**WHAT IS BEING ASKED**
From the records below, please repeat exactly the line that has "1 ≤ verified.enableAttempts", the line that has "(unanswered.halted = false", and every line between them, and nothing else.

[Stored items]
================

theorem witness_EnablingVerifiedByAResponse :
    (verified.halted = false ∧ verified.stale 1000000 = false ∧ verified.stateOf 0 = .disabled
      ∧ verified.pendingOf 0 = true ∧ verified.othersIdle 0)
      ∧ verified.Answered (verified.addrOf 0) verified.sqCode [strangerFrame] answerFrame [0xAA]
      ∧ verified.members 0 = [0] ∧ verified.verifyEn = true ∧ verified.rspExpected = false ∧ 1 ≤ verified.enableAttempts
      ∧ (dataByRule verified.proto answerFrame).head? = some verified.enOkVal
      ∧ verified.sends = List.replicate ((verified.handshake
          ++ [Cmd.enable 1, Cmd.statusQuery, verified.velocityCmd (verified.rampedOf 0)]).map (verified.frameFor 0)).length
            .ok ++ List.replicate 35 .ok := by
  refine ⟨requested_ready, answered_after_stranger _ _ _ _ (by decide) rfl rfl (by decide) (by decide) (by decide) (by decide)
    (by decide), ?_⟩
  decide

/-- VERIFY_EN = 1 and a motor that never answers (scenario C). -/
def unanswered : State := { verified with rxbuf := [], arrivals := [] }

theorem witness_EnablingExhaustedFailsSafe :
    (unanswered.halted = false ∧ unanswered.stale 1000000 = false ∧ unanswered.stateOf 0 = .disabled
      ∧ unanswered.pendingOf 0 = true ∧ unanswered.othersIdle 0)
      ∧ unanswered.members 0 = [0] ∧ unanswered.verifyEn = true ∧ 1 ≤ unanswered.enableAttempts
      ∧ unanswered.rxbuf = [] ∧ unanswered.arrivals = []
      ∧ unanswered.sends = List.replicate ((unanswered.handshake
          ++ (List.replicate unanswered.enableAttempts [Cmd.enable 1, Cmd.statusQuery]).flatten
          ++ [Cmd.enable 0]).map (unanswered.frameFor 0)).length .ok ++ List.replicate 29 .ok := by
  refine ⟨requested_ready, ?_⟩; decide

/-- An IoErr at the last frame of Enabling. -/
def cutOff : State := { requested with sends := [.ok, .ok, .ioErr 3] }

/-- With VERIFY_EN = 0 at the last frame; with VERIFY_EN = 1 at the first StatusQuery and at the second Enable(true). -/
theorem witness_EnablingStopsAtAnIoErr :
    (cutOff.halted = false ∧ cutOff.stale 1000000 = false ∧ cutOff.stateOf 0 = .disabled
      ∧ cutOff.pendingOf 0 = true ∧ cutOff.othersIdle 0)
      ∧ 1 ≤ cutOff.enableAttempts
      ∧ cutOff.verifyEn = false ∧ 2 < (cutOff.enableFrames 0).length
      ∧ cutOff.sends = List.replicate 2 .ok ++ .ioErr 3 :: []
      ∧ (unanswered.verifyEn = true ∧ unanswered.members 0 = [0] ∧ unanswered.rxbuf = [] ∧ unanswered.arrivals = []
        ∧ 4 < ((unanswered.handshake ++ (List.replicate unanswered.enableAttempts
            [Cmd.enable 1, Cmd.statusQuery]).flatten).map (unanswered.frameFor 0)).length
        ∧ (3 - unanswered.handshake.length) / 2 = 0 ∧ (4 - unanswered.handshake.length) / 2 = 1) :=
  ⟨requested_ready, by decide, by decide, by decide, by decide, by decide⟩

================

**RESULT OF THE EXERCISE**
      ∧ verified.members 0 = [0] ∧ verified.verifyEn = true ∧ verified.rspExpected = false ∧ 1 ≤ verified.enableAttempts
      ∧ (dataByRule verified.proto answerFrame).head? = some verified.enOkVal
      ∧ verified.sends = List.replicate ((verified.handshake
          ++ [Cmd.enable 1, Cmd.statusQuery, verified.velocityCmd (verified.rampedOf 0)]).map (verified.frameFor 0)).length
            .ok ++ List.replicate 35 .ok := by
  refine ⟨requested_ready, answered_after_stranger _ _ _ _ (by decide) rfl rfl (by decide) (by decide) (by decide) (by decide)
    (by decide), ?_⟩
  decide

/-- VERIFY_EN = 1 and a motor that never answers (scenario C). -/
def unanswered : State := { verified with rxbuf := [], arrivals := [] }

theorem witness_EnablingExhaustedFailsSafe :
    (unanswered.halted = false ∧ unanswered.stale 1000000 = false ∧ unanswered.stateOf 0 = .disabled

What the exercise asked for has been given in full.